21. В умных вещах нету никакой радости

— Я вот подумала, — сказала Пия, — что люди вообще рассказывают всё меньше историй, и это неправильно.

— Я не понял, — признался я.

— Ну, я говорю, что люди всё время обсуждают идеи и теории, а это неправильно. Вот вы, например, рассказали про этого Бомбу — и мне стало гораздо лучше, чем когда, извините, говорили у Бродмана умные вещи. В умных вещах нету никакой радости…

Я опять не понял.

— Я просто хочу сказать, — помялась Пия, — что если бы люди меньше рассуждали и больше рассказывали, они были бы добрее… Этот ваш Бомба, он же, наверное, так и живёт — рассказывает, а не рассуждает, понимаете? Надо больше об отдельных людях.

Теперь уже я сделал вид, будто понимаю:

— Если б я говорил у Бродмана про Бомбу, а не про многих людей, у меня было бы на полторы тысячи меньше.

— Вам повезло, — рассмеялась Пия. — Завтра Бродман не дал бы и цента! Это ему нужно было сегодня вечером: через час он выступает на важном ужине, где решается вопрос о беженцах. На прошлой неделе он заявил где-то то же самое, что сказали сегодня вы — и его загрызли: обвинили в либерализме и выставили против него полдюжины усатых дам… Как же её зовут? Забыла…

— Кстати, полдюжины таких, как Марго, составляет минимум дюжину.
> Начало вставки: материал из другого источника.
def State.modL1 (s : State) (cx : Cx) (f : List L1Line → List L1Line) : State :=
  match cx.port.core with
  | some c => s.modCore cx.port.die c (fun x => { x with l1 := f x.l1 })
  | none => s

/-- The lines leave the issuing core's L1 (R147). -/
def State.l1Drop (s : State) (cx : Cx) (lines : List Nat) : State :=
  s.modL1 cx (fun l => l.filter (fun y => !(y.slot == cx.slot && lines.contains y.line)))

def State.l1Find (s : State) (cx : Cx) (sector : Nat) : Option (List Byte) :=
  match cx.port.core with
  | some c =>
    (((s.die cx.port.die).core c).l1.find? (L1Line.names cx.slot (sector / 4))).bind (fun x =>
      (x.secs.find? (fun y => y.1 == sector % 4)).map (fun y => y.2))
  | none => none

/-- The lines that loads in progress have reserved in the L1 of the issuing core (R150). -/
def State.reserved (s : State) (cx : Cx) : List Nat :=
  s.req.resv ++ (match s.ctx cx.slot with
    | some c => (c.groups.filter (fun x => x.1.lcid == cx.lcid)).flatMap (fun x => x.2.splits.flatMap (fun sp => match sp.held with
        | some h => h.resv
        | none => []))
    | none => [])

def State.l1Fill (s : State) (cx : Cx) (hint sector : Nat) (bytes : List Byte) : State :=
  s.modL1 cx (l1Put cx.slot (s.reserved cx) sector (hint % 8) bytes)

/-- A load's footprint lines that are reserved until it has its sectors (R72, R150): those whose translation a TLB holds (R165), of a peer's
page too. A load that has waited keeps those it has. -/
def State.reserve (s : State) (cx : Cx) (lines : List Nat) : State :=
  let here := lines.filter (fun l => (s.tlbFind cx.port cx.slot (l / 512)).isSome)
  { s with req := { s.req with resv := ((s.heldOf cx.who).map (fun h => h.resv)).getD here } }

/-- A requester's working core. -/
def State.coreOf (s : State) (who : Waiter) : Option (Nat × Nat) :=
  match who with
  | .split r => (s.lc r.slot r.lcid).placed
  | .pref slot lcid _ _ _ => (s.lc slot lcid).placed
  | .cpa _ _ _ | .record _ _ _ _ | .start _ _ | .fire _ _ _ => none

/-- The requester is at the working core of an access. -/
def State.atCore (s : State) (cx : Cx) (who : Waiter) : Bool :=
  match cx.port.core with
  | some c => s.coreOf who == some (cx.port.die, c)
  | none => false

/-- What a request asks changes its line. -/
def PeerAsk.changes : PeerAsk → Bool
  | .write _ _ | .rmw _ => true
  | .read | .probe => false

/-- What a peer has answered may fill the L1: no store and no atomic of the core to the line is in progress, and none has passed the read, nor has
an invalidation (R147, R149). -/
def State.mayFill (s : State) (cx : Cx) (t : TRes) : Bool :=
  match t with
  | .remote rank pa =>
    !s.pkg.remote.any (fun x => x.rank == rank && x.line == pa / 128 &&
      ((x.ask.changes && s.atCore cx x.who) || (x.stale && x.who == cx.who)))
  | .phys _ _ | .fault _ _ | .noX | .ecc _ | .wait => true

/-- Some reads in progress fill no L1 any more. -/
def State.passReads (s : State) (f : RemoteTxn → Bool) : State :=
  { s with pkg := { s.pkg with remote := s.pkg.remote.map (fun x => if f x then { x with stale := true } else x) } }

/-- Where a sector lies, by the pieces of a translated range that begins at `va`. -/
def sectorPlace (sector : Nat) : Nat → List (TRes × Nat) → TRes
  | _, [] => .wait
  | va, (t, n) :: rest =>
    if va / 65536 = sector / 2048 then
      (match t with
       | .phys pa cls => .phys (pa / 65536 * 65536 + sector * 32 % 65536) cls
       | .remote rank pa => .remote rank (pa / 65536 * 65536 + sector * 32 % 65536)
       | .fault _ _ | .noX | .ecc _ | .wait => t)
    else sectorPlace sector (vaNext va n) rest
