/-- Push: a ninth on-chip entry spills the four oldest first; beyond 1,024 entries ACCESS (R38, R40). -/
def State.push (s : State) (cx : Cx) (g : Group) (k : Nat) (isDiv : Bool) (e : StackEntry) : MRes Group :=
  let st := (g.split k).stack isDiv
  if 1024 ≤ st.depth then .fault (Exc.plain .access 0)
  else if st.chip.length < 8 then
    .ok (g.modSplit k (fun sp => sp.setStack isDiv { st with chip := st.chip ++ [e], depth := st.depth + 1 })) s
  else
    match s.writeEntries cx g k isDiv st.bot st.spilled (st.chip.take 4) with
    | .fault x => .fault x
    | .wait s1 => .wait s1
    | .ok _ s1 =>
      let g1 := g.newTag
      .ok (g1.modSplit k (fun sp => sp.setStack isDiv
        { st with chip := st.chip.drop 4 ++ [e], depth := st.depth + 1, tag := g1.ctl.spillCnt })) s1

/-- Refill up to 4 entries when none is on chip while some are spilled. -/
def State.refill (s : State) (cx : Cx) (g : Group) (k : Nat) (isDiv : Bool) : MRes Group :=
  let st := (g.split k).stack isDiv
  if st.chip.isEmpty && decide (0 < st.depth) then
    let n := min 4 st.depth
    match s.readEntries cx g k isDiv st.bot (st.depth - n) n [] with
    | .fault x => .fault x
    | .wait s1 => .wait s1
    | .ok es s1 => .ok (g.modSplit k (fun sp => sp.setStack isDiv { st with chip := es })) s1
  else .ok g s

/-- Remove the top entry of a stack that has one on chip. -/
def Stack.dropTop (st : Stack) : Stack := { st with chip := st.chip.dropLast, depth := st.depth - 1 }

/-- Pop: the top entry, with the refill it needs. -/
def State.pop (s : State) (cx : Cx) (g : Group) (k : Nat) (isDiv : Bool) : MRes Group :=
  s.refill cx (g.modSplit k (fun sp => sp.setStack isDiv ((sp.stack isDiv).dropTop))) k isDiv

def Split.top (sp : Split) (isDiv : Bool) : Option StackEntry := (sp.stack isDiv).chip.getLast?

/-- R36: insert at the bottom; BOT falls by one and the stack takes a new tag unless the entry fits on chip. -/
def State.insertBottom (s : State) (cx : Cx) (g : Group) (k : Nat) (e : StackEntry) : MRes Group :=
  let st := (g.split k).div
  let bot := (st.bot + 1023) % 1024
  if st.chip.length < 8 && st.spilled == 0 then
    let g1 := g
    .ok (g1.modSplit k (fun sp => { sp with div := { st with chip := e :: st.chip, depth := st.depth + 1 } })) s
  else
    match s.spillWrite cx (spillAddr g k true bot) (entryBytes e) with
    | .fault x => .fault x
    | .wait s1 => .wait s1
    | .ok _ s1 =>
      let g1 := g.newTag
      .ok (g1.modSplit k (fun sp => { sp with div := { st with depth := st.depth + 1, bot := bot, tag := g1.ctl.spillCnt } })) s1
— На эстетику и холестерин ей плевать, но её сила в другом: она говорит искренне, а публика не разбирается — что правильно и что неправильно, публике на это, извините, плевать. Люди верят только искренним. На телевидении от нас этого и требуют: подражать искренности…

— А что насчёт Бродмана? — согласился я.

— А то, что вы ему были сегодня на руку: свежий беженец, прямо с самолёта, никем пока не оприходован.

— Спасибо! — сказал я.

— Неоприходованность — не комплимент! — объявила Пия. — Это горе: никому, значит, не нужен…

— Спасибо за другое, — что кажусь свежим…

Загрузка...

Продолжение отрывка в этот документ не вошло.